*RECORDS TO USE:*
/-- The write of DMC_BASIN_CMD (R299): the refusals in the order of the rule, else a request for a grant. -/
def basinCmdOp (v : Word) (s : State) : State :=
  fromReady Rg.DMC_BASIN_CMD.at (fun s =>
    let op := fld v 1 0
    let r := fld v 10 8
    let page := s.fd Rg.DMC_BASIN_PAGE [] 19 0
    if op = 3 then invalidWrite Rg.DMC_BASIN_CMD.at s
    else if !bit v 31 then s
    else if s.regionInUse r then basinResult 2 s
    else match s.regionBanks r with
      | none => basinResult 3 s
      | some b =>
        if op ≠ 0 && decide (s.capBytes < page * 65536 + b.length * 1048576) then basinResult 4 s
        else if s.dmc.basinJob.isSome then basinResult 7 s
        else request 5 0 { s with dmc := { s.dmc with basinJob := some { op := op, region := r, page := page, granted := false } } }) s

/-- The word of a BASIN row: go and the row's operation. -/
def basinWord (op : Nat) (v : Word) : Word := setFld (setBit v 31 true) 1 0 op

/-- BASIN_CLEAR (R299). -/
def doBasinClear (src : Source) (v : Word) (s : State) : Host.Outcome State Fault Refusal :=
  .next (gatedWrite src Rg.DMC_BASIN_CMD.at (basinWord 0 v) (basinCmdOp (basinWord 0 v)) s)

/-- BASIN_LOAD (R299). -/
def doBasinLoad (src : Source) (v : Word) (s : State) : Host.Outcome State Fault Refusal :=
  .next (gatedWrite src Rg.DMC_BASIN_CMD.at (basinWord 1 v) (basinCmdOp (basinWord 1 v)) s)

/-- BASIN_STORE (R299). -/
def doBasinStore (src : Source) (v : Word) (s : State) : Host.Outcome State Fault Refusal :=
  .next (gatedWrite src Rg.DMC_BASIN_CMD.at (basinWord 2 v) (basinCmdOp (basinWord 2 v)) s)

/-- BASIN_BULK_GRANT (R299): the grant starts the command; a refusal ends it. -/
def execBasinBulkGrant (s : State) : Host.Outcome State Fault Refusal :=
  live (fun s => match takeGrant 5 0 s with
    | some s1 => { s1 with dmc := { s1.dmc with basinJob := s1.dmc.basinJob.map fun j => { j with granted := true } } }
    | none => match takeRefusal 5 0 s with
      | some (r, s1) => raiseRefusal 6 noUnit Rg.DMC_BASIN_STATUS.at 5 0
          { s1 with dmc := { s1.dmc with basinJob := none, basinResult := 5, basinReason := r } }
      | none => s) s

/-- The basin without what lies in a set of banks: those banks read zero. -/
def clearBanks (banks : List Nat) (m : Memory) : Memory := m.filter fun c => !banks.contains (c.1 / 1048576)

/-- The region filled from DRAM up to offset `n`; the rest of it is kept (R299). -/
def basinFrom (s : State) (banks : List Nat) (base n : Nat) : Memory :=
  (s.dram.filter fun c => decide (base ≤ c.1) && decide (c.1 < base + n)).foldl
    (fun m c => Memory.setByte 0 m (regionAddr banks (c.1 - base)) c.2)
    (s.basin.filter fun c => !(banks.contains (c.1 / 1048576) && decide (banks.idxOf (c.1 / 1048576) * 1048576 + c.1 % 1048576 < n)))

/-- DRAM after a region has been stored to it up to offset `n` (R299). -/
def basinTo (s : State) (banks : List Nat) (base n : Nat) : Memory :=
  (List.range banks.length).foldl (fun m i =>
    (s.basin.filter fun c => c.1 / 1048576 == banks.getD i 0 && decide (i * 1048576 + c.1 % 1048576 < n)).foldl (fun m c =>
      Memory.setByte 0 m (base + i * 1048576 + c.1 % 1048576) c.2) m)
    (s.dram.filter fun c => !(decide (base ≤ c.1) && decide (c.1 < base + n)))

/-- The block that ended a copy, if one did, is written as zeros. -/
def zeroStop (stop : Option Nat) (f : Nat → Nat) (m : Memory) : Memory :=
  match stop with
  | some k => (List.range 64).foldl (fun m i => Memory.setByte 0 m (f (64 * k + i)) 0) m
  | none => m

/-- The first block of a copy of `n` bytes that is found poisoned: one that the command reports, or, in DRAM, one poisoned before (R293,
R299). -/
def State.copyStop (s : State) (op base n : Nat) (poisoned : List Nat) : Option Nat :=
  ((poisoned ++ if op = 1 then (s.dmc.poison.filter fun k => decide (base ≤ 64 * k)).map (· - base / 64) else []).filter
    fun k => decide (64 * k < n)).min?

/-- The data of a bulk command move, up to the block that ended it (R299): a region clears, fills from DRAM at `base`, or goes there; DRAM
blocks written whole are no longer poisoned. -/
def basinMove (op : Nat) (b : List Nat) (base : Nat) (stop : Option Nat) (s : State) : State :=
  let n := match stop with | some k => 64 * k | none => b.length * 1048576
  let covered := fun (k : Nat) => decide (base ≤ 64 * k) && decide (64 * k < base + n + if stop.isSome then 64 else 0)
  match op with
  | 0 => { s with basin := clearBanks b s.basin }
  | 1 => { s with basin := zeroStop stop (regionAddr b) (basinFrom s b base n) }
  | _ => { s with dram := zeroStop stop (base + ·) (basinTo s b base n)
                  dmc := { s.dmc with poison := s.dmc.poison.filter fun k => !covered k } }

/-- BASIN_CMD_DONE (R299): the command's data have moved; `poisoned` are the 64-byte blocks of the copy that were found uncorrectable. The first
of them is written as zeros and ends the command. -/
def basinDoneOp (poisoned : List Nat) (s : State) : State :=
  match s.dmc.basinJob with
  | none => s
  | some j =>
    match s.regionBanks j.region with
    | none => s
    | some b =>
      if !j.granted then s else
      let base := j.page * 65536
      let stop := if j.op = 0 then none else s.copyStop j.op base (b.length * 1048576) poisoned
      let s1 := basinMove j.op b base stop s
      let res := if stop.isSome then 6 else 1
      raiseDone 6 noUnit Rg.DMC_BASIN_STATUS.at res j.op (release 5 0 { s1 with dmc := { s1.dmc with basinJob := none, basinResult := res } })

def doBasinCmdDone (poisoned : List Nat) (s : State) : Host.Outcome State Fault Refusal := live (basinDoneOp poisoned) s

*ACTION ITEM:* Set down the entries again exactly as they are.

*FINISHED EXERCISE:*
/-- The write of DMC_BASIN_CMD (R299): the refusals in the order of the rule, else a request for a grant. -/
def basinCmdOp (v : Word) (s : State) : State :=
  fromReady Rg.DMC_BASIN_CMD.at (fun s =>
    let op := fld v 1 0
    let r := fld v 10 8
    let page := s.fd Rg.DMC_BASIN_PAGE [] 19 0
    if op = 3 then invalidWrite Rg.DMC_BASIN_CMD.at s
    else if !bit v 31 then s
    else if s.regionInUse r then basinResult 2 s
    else match s.regionBanks r with
      | none => basinResult 3 s
      | some b =>
        if op ≠ 0 && decide (s.capBytes < page * 65536 + b.length * 1048576) then basinResult 4 s
        else if s.dmc.basinJob.isSome then basinResult 7 s
        else request 5 0 { s with dmc := { s.dmc with basinJob := some { op := op, region := r, page := page, granted := false } } }) s

/-- The word of a BASIN row: go and the row's operation. -/
def basinWord (op : Nat) (v : Word) : Word := setFld (setBit v 31 true) 1 0 op

/-- BASIN_CLEAR (R299). -/
def doBasinClear (src : Source) (v : Word) (s : State) : Host.Outcome State Fault Refusal :=
  .next (gatedWrite src Rg.DMC_BASIN_CMD.at (basinWord 0 v) (basinCmdOp (basinWord 0 v)) s)

/-- BASIN_LOAD (R299). -/
def doBasinLoad (src : Source) (v : Word) (s : State) : Host.Outcome State Fault Refusal :=
  .next (gatedWrite src Rg.DMC_BASIN_CMD.at (basinWord 1 v) (basinCmdOp (basinWord 1 v)) s)

/-- BASIN_STORE (R299). -/
def doBasinStore (src : Source) (v : Word) (s : State) : Host.Outcome State Fault Refusal :=
  .next (gatedWrite src Rg.DMC_BASIN_CMD.at (basinWord 2 v) (basinCmdOp (basinWord 2 v)) s)

/-- BASIN_BULK_GRANT (R299): the grant starts the command; a refusal ends it. -/
def execBasinBulkGrant (s : State) : Host.Outcome State Fault Refusal :=
  live (fun s => match takeGrant 5 0 s with
    | some s1 => { s1 with dmc := { s1.dmc with basinJob := s1.dmc.basinJob.map fun j => { j with granted := true } } }
    | none => match takeRefusal 5 0 s with
      | some (r, s1) => raiseRefusal 6 noUnit Rg.DMC_BASIN_STATUS.at 5 0
          { s1 with dmc := { s1.dmc with basinJob := none, basinResult := 5, basinReason := r } }
      | none => s) s

/-- The basin without what lies in a set of banks: those banks read zero. -/
def clearBanks (banks : List Nat) (m : Memory) : Memory := m.filter fun c => !banks.contains (c.1 / 1048576)

/-- The region filled from DRAM up to offset `n`; the rest of it is kept (R299). -/
def basinFrom (s : State) (banks : List Nat) (base n : Nat) : Memory :=
  (s.dram.filter fun c => decide (base ≤ c.1) && decide (c.1 < base + n)).foldl
    (fun m c => Memory.setByte 0 m (regionAddr banks (c.1 - base)) c.2)
    (s.basin.filter fun c => !(banks.contains (c.1 / 1048576) && decide (banks.idxOf (c.1 / 1048576) * 1048576 + c.1 % 1048576 < n)))

/-- DRAM after a region has been stored to it up to offset `n` (R299). -/
def basinTo (s : State) (banks : List Nat) (base n : Nat) : Memory :=
  (List.range banks.length).foldl (fun m i =>
    (s.basin.filter fun c => c.1 / 1048576 == banks.getD i 0 && decide (i * 1048576 + c.1 % 1048576 < n)).foldl (fun m c =>
      Memory.setByte 0 m (base + i * 1048576 + c.1 % 1048576) c.2) m)
    (s.dram.filter fun c => !(decide (base ≤ c.1) && decide (c.1 < base + n)))

/-- The block that ended a copy, if one did, is written as zeros. -/
def zeroStop (stop : Option Nat) (f : Nat → Nat) (m : Memory) : Memory :=
  match stop with
  | some k => (List.range 64).foldl (fun m i => Memory.setByte 0 m (f (64 * k + i)) 0) m
  | none => m

/-- The first block of a copy of `n` bytes that is found poisoned: one that the command reports, or, in DRAM, one poisoned before (R293,
R299). -/
def State.copyStop (s : State) (op base n : Nat) (poisoned : List Nat) : Option Nat :=
  ((poisoned ++ if op = 1 then (s.dmc.poison.filter fun k => decide (base ≤ 64 * k)).map (· - base / 64) else []).filter
    fun k => decide (64 * k < n)).min?

/-- The data of a bulk command move, up to the block that ended it (R299): a region clears, fills from DRAM at `base`, or goes there; DRAM
blocks written whole are no longer poisoned. -/
def basinMove (op : Nat) (b : List Nat) (base : Nat) (stop : Option Nat) (s : State) : State :=
  let n := match stop with | some k => 64 * k | none => b.length * 1048576
  let covered := fun (k : Nat) => decide (base ≤ 64 * k) && decide (64 * k < base + n + if stop.isSome then 64 else 0)
  match op with
  | 0 => { s with basin := clearBanks b s.basin }
  | 1 => { s with basin := zeroStop stop (regionAddr b) (basinFrom s b base n) }
  | _ => { s with dram := zeroStop stop (base + ·) (basinTo s b base n)
                  dmc := { s.dmc with poison := s.dmc.poison.filter fun k => !covered k } }

/-- BASIN_CMD_DONE (R299): the command's data have moved; `poisoned` are the 64-byte blocks of the copy that were found uncorrectable. The first
of them is written as zeros and ends the command. -/
def basinDoneOp (poisoned : List Nat) (s : State) : State :=
  match s.dmc.basinJob with
  | none => s
  | some j =>
    match s.regionBanks j.region with
    | none => s
    | some b =>
      if !j.granted then s else
      let base := j.page * 65536
      let stop := if j.op = 0 then none else s.copyStop j.op base (b.length * 1048576) poisoned
      let s1 := basinMove j.op b base stop s
      let res := if stop.isSome then 6 else 1
      raiseDone 6 noUnit Rg.DMC_BASIN_STATUS.at res j.op (release 5 0 { s1 with dmc := { s1.dmc with basinJob := none, basinResult := res } })

def doBasinCmdDone (poisoned : List Nat) (s : State) : Host.Outcome State Fault Refusal := live (basinDoneOp poisoned) s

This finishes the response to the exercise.